Caller-side inline directives

For a simple example of problematic std function inlining with multiple CGUs, please clone GitHub - HadrienG2/grayscott: Rust version of the "Performance with stencil" course's examples, checkout commit bd6b2fda82b85000a449e16d38705cf5f178299d, remove the codegen-units = 1 directive in Cargo.toml, then build and run the criterion benchmark for the autovectorized compute backend as follows:

$ cargo install cargo-criterion
$ cargo criterion -p compute_autovec -- --sample-size 10 'full.*2048x.*32'

Then switch back to codegen-units = 1 and observe how throughput improves. It is a factor of 16x on the Zen 3 CPU that I currently have my hands on, although admittedly this particular microarchitecture is crazy amazing and the improvement is less impressive on other CPUs I've tried (Zen 2, Comet Lake). Maybe more like 3x faster. Still huge.

# Before
compute_autovec/full,2048x1024elems,32steps                                                                          
                        time:   [1.3362 s 1.3368 s 1.3375 s]
                        thrpt:  [50.176 Melem/s 50.200 Melem/s 50.222 Melem/s]

# After
compute_autovec/full,2048x1024elems,32steps                                                                           
                        time:   [75.417 ms 80.169 ms 84.470 ms]
                        thrpt:  [794.47 Melem/s 837.10 Melem/s 889.84 Melem/s]
                 change:
                        time:   [-94.396% -94.239% -94.043%] (p = 0.00 < 0.05)
                        thrpt:  [+1578.7% +1635.8% +1684.5%]
                        Performance has improved.

A perf profile reveals that one reason why switching to codegen-units = 1 is so beneficial is that std function inlining goes quite wrong in the presence of multiple CGUs. In particular, the FnMut::call_mut trait method is not inlined for a simple closure.

This is the code that calls the function. Don't mind the complicated iterator, this is just iterating over every element of identically shaped 2D arrays. I need to do the whole row/column dance because rustc can't figure out the codegen right when I use ndarray's flat iterators together with a fixed sized array's flattened iterator, which is annoying but fair enough :

image

And this is rustc mistakenly outlining the FnMut::call_mut-mediated call to the folding closure, as spotted by perf:

Further, as previously alluded too, the whole inner Iterator::fold() call is not inlined either...
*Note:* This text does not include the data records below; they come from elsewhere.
/-- The write of word 0 of an entry takes it, with the other words last written, for its next boundary, or refuses it with its flag; entry
0 of a region's guests ignores writes; an accepted trace ring is in force at once and begins at SEQ 1; a trace record reaches its ring
where the ring is enabled (R286, R287, R366, R388, R427, R531, R532, R565). -/
def Obligations.EntryWrites : Prop :=
  (∀ (en : Bool) (s : State), s.pfOpen aPlcCtl = true →
    (s.plcOn = en → exec (.plcCtlEn en) s = .next s) ∧
    (s.plcOn ≠ en → s.allEmpty = false → ∃ t, exec (.plcCtlEn en) s = .next t ∧ t = { s with regs := t.regs } ∧ t.plcOn = s.plcOn ∧
      (t.reg aPlcStatus).bit 1 = true) ∧
    (s.plcOn ≠ en → s.allEmpty = true → (en = true → s.poolBad = false) →
      ∃ t, exec (.plcCtlEn en) s = .next t ∧ t = { s with regs := t.regs } ∧ t.plcOn = en ∧ (t.reg aPlcStatus).bit 0 = en) ∧
    (s.plcOn = true → exec .plcCtlClr s = .next s) ∧
    (s.plcOn = false → ∃ t, exec .plcCtlClr s = .next t ∧ t = { s with mem := t.mem } ∧ t.mem = { s.mem with copies := t.mem.copies } ∧
      ∀ dom sheet, (t.copyOf dom sheet).t2 = false ∧ (t.copyOf dom sheet).heat = 0 ∧ (t.copyOf dom sheet).fetch = none)) ∧
  (∀ (n : Nat) (v : W64) (s : State), s.pfOpen (aPlcRgn n 0) = true →
    let w0 := mergeBits 0 v (pfRw (aPlcRgn n 0))
    let w1 := s.reg (aPlcRgn n 1)
    (s.plcBad n w0 w1 = true → ∃ t, exec (.plcRgnWrite n v) s = .next t ∧ t = { s with regs := t.regs } ∧ (t.reg aPlcStatus).bit 3 = true) ∧
    (s.plcBad n w0 w1 = false → ∃ t, exec (.plcRgnWrite n v) s = .next t ∧
      t = { s with regs := t.regs, pend := { s.pend with plc := t.pend.plc } } ∧ FMap.get none t.pend.plc n = some (w0, w1))) ∧
  (∀ (n : Nat) (v : W64) (s : State), s.pfOpen (aFeedSlot n 0) = true →
    let w0 := mergeBits 0 v (pfRw (aFeedSlot n 0))
    let w1 := s.reg (aFeedSlot n 1)
    (s.feedSlotBad w0 w1 = true →
      ∃ t, exec (.feedSlotWrite n v) s = .next t ∧ t = { s with regs := t.regs } ∧ (t.reg aFeedSlotStat).bit 0 = true) ∧
    (s.feedSlotBad w0 w1 = false → ∃ t, exec (.feedSlotWrite n v) s = .next t ∧
      t = { s with regs := t.regs, pend := { s.pend with feed := t.pend.feed } } ∧ FMap.get none t.pend.feed n = some (w0, w1))) ∧
  (∀ (n j : Nat) (v : W64) (s : State), s.pfOpen (aGuest n j) = true →
    (j = 0 → exec (.hubGuestWrite n j v) s = .next s) ∧
    (j ≠ 0 → v.bit 12 = true → s.fnEnabled (v.bits 11 0) = false →
      ∃ t, exec (.hubGuestWrite n j v) s = .next t ∧ t = { s with regs := t.regs } ∧ (t.reg aGuestStat).bit 0 = true) ∧
    (j ≠ 0 → v.bit 12 = false → (s.guestWord n j).bit 12 = false →
      ∃ t, exec (.hubGuestWrite n j v) s = .next t ∧ t = { s with regs := t.regs, pend := { s.pend with guest := t.pend.guest } } ∧
        FMap.get none t.pend.guest (16 * n + j) = some (mergeBits 0 v (maskBits 12 0)))) ∧
  (∀ (n : Nat) (v : W64) (s : State), s.pfOpen (aCeGrp n 0) = true →
    let w0 := mergeBits 0 v (pfRw (aCeGrp n 0))
    let w1 := s.reg (aCeGrp n 1)
    (s.grpBad n w0 w1 = true → ∃ t, exec (.ceGrpWrite n v) s = .next t ∧ t = { s with regs := t.regs } ∧
      ∀ k, k < 6 → (t.reg (aCeGstat k)).bit 0 = true) ∧
    (s.grpBad n w0 w1 = false → ∃ t, exec (.ceGrpWrite n v) s = .next t ∧
      t = { s with regs := t.regs, pend := { s.pend with grp := t.pend.grp } } ∧
      FMap.get none t.pend.grp n = some [w0, w1, s.reg (aCeGrp n 2)])) ∧
  (∀ (n : Nat) (v : W64) (s : State), s.pfOpen (aObsTrc n 0) = true →
    let w0 := mergeBits 0 v (pfRw (aObsTrc n 0))
    let w1 := s.reg (aObsTrc n 1)
    (s.trcBad n w0 w1 = true → ∃ t, exec (.obsTrcWrite n v) s = .next t ∧ t = { s with regs := t.regs } ∧ (t.reg aObsTrcStat).bit 0 = true) ∧
    (s.trcBad n w0 w1 = false → ∃ t, exec (.obsTrcWrite n v) s = .next t ∧ t.trcWord n 0 = w0 ∧ t.trcWord n 1 = w1 ∧ t.mem = s.mem ∧
      (w0.bit 57 = true → (t.rgn n).trSeq = 1))) ∧
  (∀ (die : Nat) (s : State),
    (FMap.get [] s.traces die = [] → exec (.traceRecordArrive die) s = .next s) ∧
    ∀ x l, FMap.get [] s.traces die = x :: l →
      ((s.trcWord x.region 0).bit 57 = false →
        ∃ t, exec (.traceRecordArrive die) s = .next t ∧ t = { s with traces := t.traces } ∧ FMap.get [] t.traces die = l) ∧
      (let w := s.trcWord x.region 0
       let a := w.bits 51 0 + 32 * (((s.rgn x.region).trSeq - 1) % 2 ^ w.bits 56 52)
       w.bit 57 = true → (s.rgn x.region).trFig < (s.trcWord x.region 1).bits 20 8 →
       s.mapped (partOwner (s.part0 x.region)) a 32 (entDram false true) = true → a % 8 = 0 → a + 32 ≤ 16 * halfStack →
       ∃ t, exec (.traceRecordArrive die) s = .next t ∧ FMap.get [] t.traces die = l ∧ t.devWord a = BitVec.ofNat 64 x.time ∧
         t.devWord (a + 24) = x.handle ∧ (t.rgn x.region).trSeq = (s.rgn x.region).trSeq + 1))

/-- A register write outside the module's awake states, unaligned, or past 64 bytes does nothing, and 4 bytes reach a doorbell alone;
PAV_TLVAL takes what is written, and a one written to a W1C bit of PLC_STATUS clears it. GL_NODE is taken while every link is OFF or in
BYPASS; HUB_STAGE_GO begins the next stage only; PROG is refused with PRES 3 or under way, and ends; the watermark tag waits for its
boundary (R15, R17, R397, R479, R494, R498, R557, R558). -/
def Obligations.RegisterWrites : Prop :=
  (∀ (w : RegWrite) (s : State),
    (s.awake = false ∨ w.off % 8 ≠ 0 ∨ 64 < w.bytes.length ∨ (w.bytes.length % 8 ≠ 0 ∧ w.bytes.length ≠ 4) →
      exec (.registerWrite w) s = .next s) ∧
    (w.bytes.length = 4 → isDoorbell w.win w.off = false → exec (.registerWrite w) s = .next s) ∧
    (w.win = .pf → w.off = aPavTlval → s.pfOpen aPavTlval = true → w.bytes.length = 8 →
      ∃ t, exec (.registerWrite w) s = .next t ∧ t = { s with regs := t.regs } ∧
        t.reg aPavTlval = BitVec.ofNat 64 (leNat w.bytes) ∧ ∀ o, o ≠ aPavTlval → t.reg o = s.reg o) ∧
    (w.win = .pf → w.off = aPlcStatus → s.pfOpen aPlcStatus = true → w.bytes.length = 8 →
      ∃ t, exec (.registerWrite w) s = .next t ∧ t = { s with regs := t.regs } ∧
        t.reg aPlcStatus = s.reg aPlcStatus &&& ~~~(BitVec.ofNat 64 (leNat w.bytes) &&& 0xe) ∧ ∀ o, o ≠ aPlcStatus → t.reg o = s.reg o)) ∧
  (∀ (v : W64) (s : State), s.pfOpen (aGlNode 0) = true →
    ((∀ l, l < 36 → (s.link l).st = .off ∨ (s.link l).st = .bypass) → s.power.variant ≠ 2 →
      v.bits 24 18 * v.bits 31 25 * v.bits 38 32 ≤ 16384 → v.bits 5 0 < v.bits 24 18 → v.bits 11 6 < v.bits 31 25 →
      v.bits 17 12 < v.bits 38 32 → v.bits 24 18 ≤ 64 → v.bits 31 25 ≤ 64 → v.bits 38 32 ≤ 64 →
      ∃ t, exec (.glNodeWrite v) s = .next t ∧ t = { s with regs := t.regs } ∧ ∀ k, k < 6 → (t.reg (aGlNode k)).bits 38 0 = v.bits 38 0) ∧
    (∀ l, l < 36 → (s.link l).st = .up →
      ∃ t, exec (.glNodeWrite v) s = .next t ∧ t = { s with regs := t.regs } ∧
        ∀ k, k < 6 → (t.reg (aGlNode k)).bit 63 = true ∧ (t.reg (aGlNode k)).bits 62 0 = (s.reg (aGlNode k)).bits 62 0)) ∧
  (∀ (v : W64) (s : State), s.pfOpen aStageGo = true → let w := s.reg aHubStage
    (v.bits 3 0 ≤ 10 → v.bits 3 0 = (w.bits 3 0 + 1) % 16 → w.bits 7 4 = 15 → w.bit 11 = false →
      ∃ t, exec (.hubStageGo v) s = .next t ∧ (t.reg aHubStage).bits 7 4 = v.bits 3 0 ∧ (t.reg aHubStage).bits 3 0 = w.bits 3 0 ∧
        (t.reg aHubStage).bit 8 = false ∧ (t.reg aHubStage).bits 31 16 = 0 ∧
        t = { s with regs := t.regs, power := { s.power with stageOk := none } }) ∧
    (10 < v.bits 3 0 ∨ v.bits 3 0 ≠ (w.bits 3 0 + 1) % 16 ∨ w.bits 7 4 ≠ 15 ∨ w.bit 11 = true →
      ∃ t, exec (.hubStageGo v) s = .next t ∧ t = { s with regs := t.regs } ∧ (t.reg aHubStage).bit 9 = true)) ∧
  (∀ s : State, s.pfOpen aFwCtl = true →
    ((s.reg aFwCtl).bit 4 = true ∨ s.stageDone 7 = false ∨ s.regBits aFwCtl 63 32 = 0 →
      ∃ t, exec .hubFwctlProg s = .next t ∧ t = { s with regs := t.regs } ∧ (t.reg aFwCtl).bits 6 5 = 3) ∧
    ((s.reg aFwCtl).bit 4 = false → s.stageDone 7 = true → 0 < s.regBits aFwCtl 63 32 → s.regBits aFwCtl 63 32 ≤ 2 ^ 25 →
      s.mapped 0 (s.regBits aFwSrc 51 0) (s.regBits aFwCtl 63 32) (entDram true false) = true →
      ∃ t, exec .hubFwctlProg s = .next t ∧ t = { s with regs := t.regs } ∧ (t.reg aFwCtl).bit 4 = true ∧ (t.reg aFwCtl).bits 6 5 = 0)) ∧
  (∀ (b : Bool) (s : State),
    ((s.reg aFwCtl).bit 4 = false → exec (.fwProgramDone b) s = .next s) ∧
    ((s.reg aFwCtl).bit 4 = true → ∃ t, exec (.fwProgramDone b) s = .next t ∧ (t.reg aFwCtl).bit 4 = false ∧
      (t.reg aFwCtl).bits 6 5 = (if b then 1 else 2) ∧ t = { s with regs := t.regs, power := { s.power with fwSlots := t.power.fwSlots } })) ∧
  (∀ (v : W64) (s : State), s.pfOpen aWmTag = true →
    ∃ t, exec (.hubWmtagWrite v) s = .next t ∧ t = { s with regs := t.regs, pend := { s.pend with wmtag := some v } } ∧ t.reg aWmTag = v)

/-! ### Collectives and Glogal -/

/-- A COLL or RESHARD that fails a check is refused with its word, one on memory that is down ends DOMAIN_DOWN, one with TRIG waits for
its declaration, one behind another waits for its turn; else it starts: it is the group's running collective, or has ended and moved SEQ
on. A reduction adds with saturation in I32 and in F32 by round to nearest even, and a mark in either term marks the sum (R429, R430,
R432, R433, R438, R440, R442, R443). -/
def Obligations.CollectiveCommands : Prop :=
  (∀ (h : W64) (c : Cmd) (s : State), ∀ e ∈ [(Instr.allReduce h, 6, 0), (.reduceScatter h, 6, 1), (.allGather h, 6, 2), (.broadcast h, 6, 3),
      (.permute h, 6, 4), (.reshardPermute h, 0x0E, 0), (.reshardCheckpoint h, 0x0E, 1)],
    s.openCmd h e.2.1 = some c → (if e.2.1 = 6 then (c.word 1).bits 2 0 else (c.word 1).bits 0 0) = e.2.2 →
    let g := (s.gFind ((c.word 1).bits 31 16)).getD 0
    let r := c.collRun
    let q := [0, 1, 2].foldl (fun n d => n * boxLen (s.grpWord g 1) d) 1
    let fault := if e.2.1 = 6 then s.collFault c else s.reshardFault c
    let down := if e.2.1 = 6 then s.stackDown r.src (r.spans q).1 || s.stackDown r.dst (r.spans q).2
      else (s.planEnts r).any fun x => s.stackDown x.addr x.len
    (∀ w, fault = some w → ∃ t, exec e.1 s = .next t ∧ t = { s with host := t.host } ∧
      t.cmd h = some { c with phase := .due, status := 8, detail := BitVec.ofNat 64 (w % 2 ^ 63) }) ∧
    (fault = none → down = true → ∃ t, exec e.1 s = .next t ∧ t = { s with host := t.host } ∧
      t.cmd h = some { c with phase := .due, status := 6, detail := 0 }) ∧
    (fault = none → down = false → e.2.1 = 6 → (c.word 0).bit 17 = true →
      ∃ t d, exec e.1 s = .next t ∧ t = { s with host := t.host, passes := t.passes } ∧ t.cmd h = some d ∧ d.phase = .running ∧
        d.at groupStage = g + 1 ∧ d.at trigStage ≠ 0) ∧
    (fault = none → down = false → (e.2.1 = 6 → (c.word 0).bit 17 = false) →
      (∀ x, (s.group g).run = some x → x.fail = 0 → s.collDone g x = false →
        ∃ t d, exec e.1 s = .next t ∧ t = { s with host := t.host } ∧ t.cmd h = some d ∧ d.phase = .running ∧ d.at groupStage = g + 1) ∧
      ((s.group g).run = none → c.at trigStage = 0 → NatSet.mem s.digestBad g = false → s.startStatus g r = 0 →
        (∀ x ∈ s.host.cmds, x.at groupStage = g + 1 → x.phase ≠ .running) → (∀ p ∈ s.passes, p.bound ≠ some h) →
        ∃ t, exec e.1 s = .next t ∧
          ((∃ x, (t.group g).run = some x ∧ x.handle = h) ∨
            (t.cmd h).map (·.phase) = some .due ∧ t.gSeq g = (s.gSeq g + 1) % 2 ^ 40)))) ∧
  (∀ (r : CollRun) (a b : W32 × Bool),
    (r.dfmt = 10 → (r.addOne a b).1.1.toInt = clampTo 32 (a.1.toInt + b.1.toInt)) ∧
    (r.dfmt ≠ 10 → (r.addOne a b).1.1 = (f32Add .rne a.1 b.1).1) ∧ (r.addOne a b).1.2 = (a.2 || b.2))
...which is sad, because inlining this little reduction based on a loop with 9 iterations is something rustc should do. Especially given that it knows the loop has 9 iterations, since all arrays and ndarray windows involved have dimensions known at compile time and the function that contains this info is inlined... Oh well, something for another day.

Anyway, just for completeness, I tried to see if the whole-program optimizations of LTO can fix this :

  • Thin LTO does nothing, as unfortunately happens too often when I try to use it.
  • Fat LTO, as usual, is more interesting: at the expense of a great build slowdown, it does resolve the two inlining issues discussed above, but at the cost of introducing a new equally bad inlining issue, namely outlining of the FMA instruction of the SIMD library that I use. Then again, I contributed that mul_add function myself and forgot to mark it inline :person_facepalming:, will submit a patch once I'm done writing this post.